Михаил Шишкин - Всех ожидает одна ночь. Записки Ларионова Страница 7
Михаил Шишкин - Всех ожидает одна ночь. Записки Ларионова читать онлайн бесплатно
Почти две недели мы ехали с матушкой на перекладных через Казань и Нижний, мальпостов в те времена не было и в помине. Матушка переносила дорогу очень тяжело, и иногда мы подолгу отсиживались на станциях. Лошадей никогда не было, но волшебная ассигнация, быстро захлопнутая в книге для записи проезжающих, делала чудеса, и мы скакали дальше, вернее, тащились, потому что ямщики не столько гнали, сколько сгоняли кнутами со своих кляч зеленоглазых слепней.
Верстовые столбы, которых я насмотрелся от Симбирска до Петербурга не одну тысячу, отхватили у меня кусок жизни величиной с беззаботное отрочество, и на столичную заставу я въехал юношей, обеспокоенным своей будущностью. Что все в конце концов сложится хорошо, что жизнь моя выйдет ладной, удачной, яркой и уж во всяком случае счастливой, в том я нисколько не сомневался. Да помилуй Господь — если шестнадцатилетнему человеку дать прочитать повесть о его жизни, написанную им же самим, но старцем, он без тени сожаления пойдет толочь себе стекло, и что сможет сказать ему в такую минуту старик, какие найдет слова?
Письмо, от которого зависела судьба моя, было адресовано лучшему другу моего отца, разумеется, в прошлом. С ним отец делил опасности и тяготы боевых походов, с ним вместе поднимался по крутой лесенке чинов. Человек этот служил теперь в Генеральном штабе и принял нас с матушкой в большом кабинете с огромным, в два, а то и все три человеческих роста, портретом государя и такими же исполинскими окнами. Помню, что и окна, за которыми висело сырое чухонское небо, и портрет, и широкий стол, и даже пуговицы на мундире отражались в холодном зеркальном паркете.
Матушка обратилась к нему было «ваше превосходительство», но он вышел из-за стола, подошел к ней и поцеловал руку.
— Что вы, Татьяна Петровна, зачем это? Давайте по старой дружбе!
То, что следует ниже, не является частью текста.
/-! ### raise (60_exceptions.md R245) -/
@[simp] theorem State.raise_busy (s : State) (e : ErrKind) : (s.raise e).busy = false := by
  unfold State.raise; cases s.work.curOp <;> rfl
@[simp] theorem State.raise_done (s : State) (e : ErrKind) : (s.raise e).done = true := by
  unfold State.raise; cases s.work.curOp <;> rfl
@[simp] theorem State.raise_err (s : State) (e : ErrKind) : (s.raise e).err = true := by
  unfold State.raise; cases s.work.curOp <;> rfl
@[simp] theorem State.raise_trail (s : State) (e : ErrKind) : (s.raise e).trail = false := by
  unfold State.raise; cases s.work.curOp <;> rfl
@[simp] theorem State.raise_phase (s : State) (e : ErrKind) : (s.raise e).phase = .idle := by
  unfold State.raise; cases s.work.curOp <;> rfl
@[simp] theorem State.raise_errCode (s : State) (e : ErrKind) : (s.raise e).errCode = e.code := by
  unfold State.raise; cases s.work.curOp <;> rfl
@[simp] theorem State.raise_cfg (s : State) (e : ErrKind) : (s.raise e).cfg = s.cfg := by
  unfold State.raise; cases s.work.curOp <;> rfl
@[simp] theorem State.raise_inLen (s : State) (e : ErrKind) : (s.raise e).inLen = s.inLen := by
  unfold State.raise; cases s.work.curOp <;> rfl
@[simp] theorem State.raise_byteOutLen (s : State) (e : ErrKind) : (s.raise e).byteOutLen = (match s.work.curOp with | .encode => 0 | .decode => s.byteOutLen) := by
  unfold State.raise; cases s.work.curOp <;> rfl
@[simp] theorem State.raise_encBits (s : State) (e : ErrKind) : (s.raise e).encBits = (match s.work.curOp with | .encode => 0 | .decode => s.encBits) := by
  unfold State.raise; cases s.work.curOp <;> rfl
@[simp] theorem State.raise_encTabN (s : State) (e : ErrKind) : (s.raise e).encTabN = (match s.work.curOp with | .encode => 0 | .decode => s.encTabN) := by
  unfold State.raise; cases s.work.curOp <;> rfl
@[simp] theorem State.raise_byteInLen (s : State) (e : ErrKind) : (s.raise e).byteInLen = s.byteInLen := by
  unfold State.raise; cases s.work.curOp <;> rfl
@[simp] theorem State.raise_decBits (s : State) (e : ErrKind) : (s.raise e).decBits = s.decBits := by
  unfold State.raise; cases s.work.curOp <;> rfl
@[simp] theorem State.raise_symOutLen (s : State) (e : ErrKind) : (s.raise e).symOutLen = (match s.work.curOp with | .encode => s.symOutLen | .decode => 0) := by
  unfold State.raise; cases s.work.curOp <;> rfl
@[simp] theorem State.raise_decTabN (s : State) (e : ErrKind) : (s.raise e).decTabN = (match s.work.curOp with | .encode => s.decTabN | .decode => 0) := by
  unfold State.raise; cases s.work.curOp <;> rfl
@[simp] theorem State.raise_residLen (s : State) (e : ErrKind) : (s.raise e).residLen = (match s.work.curOp with | .encode => s.residLen | .decode => 0) := by
  unfold State.raise; cases s.work.curOp <;> rfl
@[simp] theorem State.raise_work (s : State) (e : ErrKind) : (s.raise e).work = Work.start s.work.curOp s.work.lenEn := by
  unfold State.raise; cases h : s.work.curOp <;> simp [h]
@[simp] theorem State.raise_symIn (s : State) (e : ErrKind) : (s.raise e).symIn = s.symIn := by
  unfold State.raise; cases s.work.curOp <;> rfl
@[simp] theorem State.raise_byteOut (s : State) (e : ErrKind) : (s.raise e).byteOut = (match s.work.curOp with | .encode => s.byteOut.forget s.fresh | .decode => s.byteOut) := by
  unfold State.raise; cases s.work.curOp <;> rfl
@[simp] theorem State.raise_byteIn (s : State) (e : ErrKind) : (s.raise e).byteIn = s.byteIn := by
  unfold State.raise; cases s.work.curOp <;> rfl
@[simp] theorem State.raise_symOut (s : State) (e : ErrKind) : (s.raise e).symOut = (match s.work.curOp with | .encode => s.symOut | .decode => s.symOut.forget s.fresh) := by
  unfold State.raise; cases s.work.curOp <;> rfl
@[simp] theorem State.raise_portOk (s : State) (e : ErrKind) : (s.raise e).portOk = s.portOk := by
  unfold State.raise; cases s.work.curOp <;> rfl
@[simp] theorem State.raise_params (s : State) (e : ErrKind) : (s.raise e).params = s.params := by
  unfold State.raise; cases s.work.curOp <;> rfl
@[simp] theorem State.raise_script (s : State) (e : ErrKind) : (s.raise e).script = s.script := by
  unfold State.raise; cases s.work.curOp <;> rfl
@[simp] theorem State.raise_hostData (s : State) (e : ErrKind) : (s.raise e).hostData = s.hostData := by
  unfold State.raise; cases s.work.curOp <;> rfl
@[simp] theorem State.raise_fresh (s : State) (e : ErrKind) : (s.raise e).fresh = s.fresh + 1 := by
  unfold State.raise; cases s.work.curOp <;> rfl

/-! ### startClear (47_commands.md R217) -/
@[simp] theorem State.startClear_busy (s : State) (op : Op) : (s.startClear op).busy = true := by
  unfold State.startClear; cases op <;> rfl
@[simp] theorem State.startClear_done (s : State) (op : Op) : (s.startClear op).done = false := by
  unfold State.startClear; cases op <;> rfl
@[simp] theorem State.startClear_err (s : State) (op : Op) : (s.startClear op).err = false := by
  unfold State.startClear; cases op <;> rfl
@[simp] theorem State.startClear_trail (s : State) (op : Op) : (s.startClear op).trail = false := by
  unfold State.startClear; cases op <;> rfl
@[simp] theorem State.startClear_phase (s : State) (op : Op) : (s.startClear op).phase = s.phase := by
  unfold State.startClear; cases op <;> rfl
@[simp] theorem State.startClear_errCode (s : State) (op : Op) : (s.startClear op).errCode = 0 := by
  unfold State.startClear; cases op <;> rfl
@[simp] theorem State.startClear_cfg (s : State) (op : Op) : (s.startClear op).cfg = s.cfg := by
  unfold State.startClear; cases op <;> rfl
@[simp] theorem State.startClear_inLen (s : State) (op : Op) : (s.startClear op).inLen = s.inLen := by
  unfold State.startClear; cases op <;> rfl
@[simp] theorem State.startClear_byteOutLen (s : State) (op : Op) : (s.startClear op).byteOutLen = (match op with | .encode => 0 | .decode => s.byteOutLen) := by
  unfold State.startClear; cases op <;> rfl
@[simp] theorem State.startClear_encBits (s : State) (op : Op) : (s.startClear op).encBits = (match op with | .encode => 0 | .decode => s.encBits) := by
  unfold State.startClear; cases op <;> rfl
@[simp] theorem State.startClear_encTabN (s : State) (op : Op) : (s.startClear op).encTabN = (match op with | .encode => 0 | .decode => s.encTabN) := by
  unfold State.startClear; cases op <;> rfl
@[simp] theorem State.startClear_byteInLen (s : State) (op : Op) : (s.startClear op).byteInLen = s.byteInLen := by
  unfold State.startClear; cases op <;> rfl
@[simp] theorem State.startClear_decBits (s : State) (op : Op) : (s.startClear op).decBits = s.decBits := by
  unfold State.startClear; cases op <;> rfl
@[simp] theorem State.startClear_symOutLen (s : State) (op : Op) : (s.startClear op).symOutLen = (match op with | .encode => s.symOutLen | .decode => 0) := by
  unfold State.startClear; cases op <;> rfl
@[simp] theorem State.startClear_decTabN (s : State) (op : Op) : (s.startClear op).decTabN = (match op with | .encode => s.decTabN | .decode => 0) := by
  unfold State.startClear; cases op <;> rfl
@[simp] theorem State.startClear_residLen (s : State) (op : Op) : (s.startClear op).residLen = (match op with | .encode => s.residLen | .decode => 0) := by
  unfold State.startClear; cases op <;> rfl
@[simp] theorem State.startClear_work (s : State) (op : Op) : (s.startClear op).work = Work.start op (op = .decode && s.cfg = 1) := by
  unfold State.startClear; cases op <;> rfl
@[simp] theorem State.startClear_symIn (s : State) (op : Op) : (s.startClear op).symIn = s.symIn := by
  unfold State.startClear; cases op <;> rfl
@[simp] theorem State.startClear_byteOut (s : State) (op : Op) : (s.startClear op).byteOut = s.byteOut := by
  unfold State.startClear; cases op <;> rfl
@[simp] theorem State.startClear_byteIn (s : State) (op : Op) : (s.startClear op).byteIn = s.byteIn := by
  unfold State.startClear; cases op <;> rfl
@[simp] theorem State.startClear_symOut (s : State) (op : Op) : (s.startClear op).symOut = s.symOut := by
  unfold State.startClear; cases op <;> rfl
@[simp] theorem State.startClear_portOk (s : State) (op : Op) : (s.startClear op).portOk = s.portOk := by
  unfold State.startClear; cases op <;> rfl
@[simp] theorem State.startClear_params (s : State) (op : Op) : (s.startClear op).params = s.params := by
  unfold State.startClear; cases op <;> rfl
@[simp] theorem State.startClear_script (s : State) (op : Op) : (s.startClear op).script = s.script := by
  unfold State.startClear; cases op <;> rfl
@[simp] theorem State.startClear_hostData (s : State) (op : Op) : (s.startClear op).hostData = s.hostData := by
  unfold State.startClear; cases op <;> rfl
@[simp] theorem State.startClear_fresh (s : State) (op : Op) : (s.startClear op).fresh = s.fresh := by
  unfold State.startClear; cases op <;> rfl

/-! ### rst (70_reset_and_hazards.md R270) -/
@[simp] theorem State.rst_busy (s : State) : (s.rst).busy = false := rfl
@[simp] theorem State.rst_done (s : State) : (s.rst).done = false := rfl
@[simp] theorem State.rst_err (s : State) : (s.rst).err = false := rfl
@[simp] theorem State.rst_trail (s : State) : (s.rst).trail = false := rfl
@[simp] theorem State.rst_phase (s : State) : (s.rst).phase = .idle := rfl
@[simp] theorem State.rst_errCode (s : State) : (s.rst).errCode = 0 := rfl
@[simp] theorem State.rst_cfg (s : State) : (s.rst).cfg = 0 := rfl
@[simp] theorem State.rst_inLen (s : State) : (s.rst).inLen = 0 := rfl
@[simp] theorem State.rst_byteOutLen (s : State) : (s.rst).byteOutLen = 0 := rfl
@[simp] theorem State.rst_encBits (s : State) : (s.rst).encBits = 0 := rfl
@[simp] theorem State.rst_encTabN (s : State) : (s.rst).encTabN = 0 := rfl
@[simp] theorem State.rst_byteInLen (s : State) : (s.rst).byteInLen = 0 := rfl
@[simp] theorem State.rst_decBits (s : State) : (s.rst).decBits = 0 := rfl
@[simp] theorem State.rst_symOutLen (s : State) : (s.rst).symOutLen = 0 := rfl
@[simp] theorem State.rst_decTabN (s : State) : (s.rst).decTabN = 0 := rfl
@[simp] theorem State.rst_residLen (s : State) : (s.rst).residLen = 0 := rfl
@[simp] theorem State.rst_work (s : State) : (s.rst).work = Work.start .encode false := rfl
@[simp] theorem State.rst_symIn (s : State) : (s.rst).symIn = s.symIn.forget s.fresh := rfl
@[simp] theorem State.rst_byteOut (s : State) : (s.rst).byteOut = s.byteOut.forget (s.fresh + 1) := rfl
@[simp] theorem State.rst_byteIn (s : State) : (s.rst).byteIn = s.byteIn.forget (s.fresh + 2) := rfl
@[simp] theorem State.rst_symOut (s : State) : (s.rst).symOut = s.symOut.forget (s.fresh + 3) := rfl
@[simp] theorem State.rst_portOk (s : State) : (s.rst).portOk = s.portOk := rfl
@[simp] theorem State.rst_params (s : State) : (s.rst).params = s.params := rfl
@[simp] theorem State.rst_script (s : State) : (s.rst).script = s.script := rfl
@[simp] theorem State.rst_hostData (s : State) : (s.rst).hostData = s.hostData := rfl
@[simp] theorem State.rst_fresh (s : State) : (s.rst).fresh = s.fresh + 4 := rfl

/-! ### feed (30_encoding.md R100) -/
@[simp] theorem State.feed_busy (s : State) : (s.feed).busy = s.busy := rfl
@[simp] theorem State.feed_done (s : State) : (s.feed).done = s.done := rfl
@[simp] theorem State.feed_err (s : State) : (s.feed).err = s.err := rfl
@[simp] theorem State.feed_trail (s : State) : (s.feed).trail = s.trail := rfl
@[simp] theorem State.feed_phase (s : State) : (s.feed).phase = s.phase := rfl
@[simp] theorem State.feed_errCode (s : State) : (s.feed).errCode = s.errCode := rfl
@[simp] theorem State.feed_cfg (s : State) : (s.feed).cfg = s.cfg := rfl
@[simp] theorem State.feed_inLen (s : State) : (s.feed).inLen = s.inLen := rfl
@[simp] theorem State.feed_byteOutLen (s : State) : (s.feed).byteOutLen = s.byteOutLen := rfl
@[simp] theorem State.feed_encBits (s : State) : (s.feed).encBits = s.encBits := rfl
@[simp] theorem State.feed_encTabN (s : State) : (s.feed).encTabN = s.encTabN := rfl
@[simp] theorem State.feed_byteInLen (s : State) : (s.feed).byteInLen = s.byteOutLen := rfl
@[simp] theorem State.feed_decBits (s : State) : (s.feed).decBits = s.encBits.setWidth 38 := rfl
@[simp] theorem State.feed_symOutLen (s : State) : (s.feed).symOutLen = s.symOutLen := rfl
@[simp] theorem State.feed_decTabN (s : State) : (s.feed).decTabN = s.decTabN := rfl
@[simp] theorem State.feed_residLen (s : State) : (s.feed).residLen = s.residLen := rfl
@[simp] theorem State.feed_work (s : State) : (s.feed).work = s.work := rfl
@[simp] theorem State.feed_symIn (s : State) : (s.feed).symIn = s.symIn := rfl
@[simp] theorem State.feed_byteOut (s : State) : (s.feed).byteOut = s.byteOut := rfl
@[simp] theorem State.feed_byteIn (s : State) : (s.feed).byteIn = copyBytes s.params.byteInCap s.byteOut s.byteIn 0 s.byteOutLen.toNat := rfl
@[simp] theorem State.feed_symOut (s : State) : (s.feed).symOut = s.symOut := rfl
@[simp] theorem State.feed_portOk (s : State) : (s.feed).portOk = s.portOk := rfl
@[simp] theorem State.feed_params (s : State) : (s.feed).params = s.params := rfl
@[simp] theorem State.feed_script (s : State) : (s.feed).script = s.script := rfl
@[simp] theorem State.feed_hostData (s : State) : (s.feed).hostData = s.hostData := rfl
@[simp] theorem State.feed_fresh (s : State) : (s.feed).fresh = s.fresh := rfl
Правая рука у него была на перевязи. В девятом году его ранили, и с тех пор она сохла.
Он вернулся к столу и снова пробежал глазами письмо, которое матушка передала с дежурным офицером. Он ловко развернул бумагу одной рукой. При чтении брови его то чуть дергались вверх, то сжимались к переносице. Он покачивал головой, будто удивлялся чему-то, на минуту отрывался и смотрел задумчиво в окно, потом улыбался, то сгонял с лица улыбку. Он стал расспрашивать матушку про здоровье отца, не собирается ли тот сам в Петербург. Потом посмотрел на меня.
— Похож, — не спеша произнес он, — похож.
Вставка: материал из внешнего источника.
-- ==== Sys2Proof/Machine/HostProgram.lean ====
section
/-! DEFINITION. The host notation of 30_encoding.md R100 and its expansion into host moves. -/

namespace Sys2Proof.Machine

/-- The registers a SET line may name (30_encoding.md R100). -/
inductive SetReg where
  | cfg | inLen | byteInLen | decBits
  deriving DecidableEq, Repr

/-- Register numbers (10_state.md R20). -/
def SetReg.number : SetReg → Nat
  | .cfg => 1
  | .inLen => 4
  | .byteInLen => 8
  | .decBits => 9

/-- A line of a host program (30_encoding.md R100). -/
inductive HostLine where
  | set (r : SetReg) (v : Nat)
  | loadSymIn (syms : List (BitVec 32))
  | loadByteIn (bytes : List (BitVec 8))
  | pins (v : BitVec 4)
  | encode
  | decode
  | decodeB
  | decodeL
  | feed
  deriving DecidableEq, Repr

/-- Write the listed elements of a buffer from index `i` on. -/
def loadMoves (b : BufId) (i : Nat) : List (BitVec 32) → List HostMove
  | [] => []
  | v :: vs => .writeBuf b i v :: loadMoves b (i + 1) vs

/-- The host moves of a line: a command line writes CMD and waits for DONE (30_encoding.md R100). -/
def HostLine.moves : HostLine → List HostMove
  | .set r v => [.writeReg r.number v]
  | .loadSymIn syms => loadMoves .symIn 0 syms
  | .loadByteIn bytes => loadMoves .byteIn 0 (bytes.map (BitVec.setWidth 32))
  | .pins v => [.pins v]
  | .encode => [.writeReg 0 0, .waitDone]
  | .decode => [.writeReg 0 1, .waitDone]
  | .decodeB => [.writeReg 1 0, .writeReg 0 1, .waitDone]
  | .decodeL => [.writeReg 1 1, .writeReg 0 1, .waitDone]
  | .feed => [.feed]

/-- The host moves of a program (30_encoding.md R100). -/
def programMoves (lines : List HostLine) : List HostMove := (lines.map HostLine.moves).flatten

end Sys2Proof.Machine
end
Матушка стала расписывать все мои достоинства и стремление к воинским наукам, но этот человек, казалось, думал о чем-то своем. Он встал и, походив по кабинету, подошел к окну.
— Вы знаете, Татьяна Петровна, ваш муж нанес мне незаслуженное оскорбление. Теперь я не в обиде на него. Его нездоровый характер… Впрочем, мне ли вам об этом говорить. Спустя столько лет он просит у меня прощения. Пустое, теперь мне не за что его прощать. Я прожил свою жизнь, он — свою, и какое теперь все это имеет значение.
Мне было видно, что, отвернувшись к окну, он чему-то с довольным видом улыбнулся. И отказал этот друг отца в моем устройстве в кадетский корпус — под предлогом того, что вакансии на этот год все закрыты, — если не с удовольствием, то, во всяком случае, с чувством восстановленной справедливости.
Одна очень дальняя родственница, у которой мы остановились, посоветовала пристроить меня в Дворянский полк. Эта дама все время куда-то спешила, называла меня mon petit,[8] матушку — милочкой, сокрушалась, что никак не удается поболтать по душам, говорила с нами лишь на ходу и смотрела при этом в зеркало. Даже в голосе ее звучало плохо скрываемое пренебрежение к симбирской воде на киселе.
После всех переживаний матушка так была расстроена и находилась в таком нервном возбуждении, что ответила на предложение устроить меня в полк совсем не свойственной ей грубостью:
— Что-то вы вашего сына не устроили туда, милочка.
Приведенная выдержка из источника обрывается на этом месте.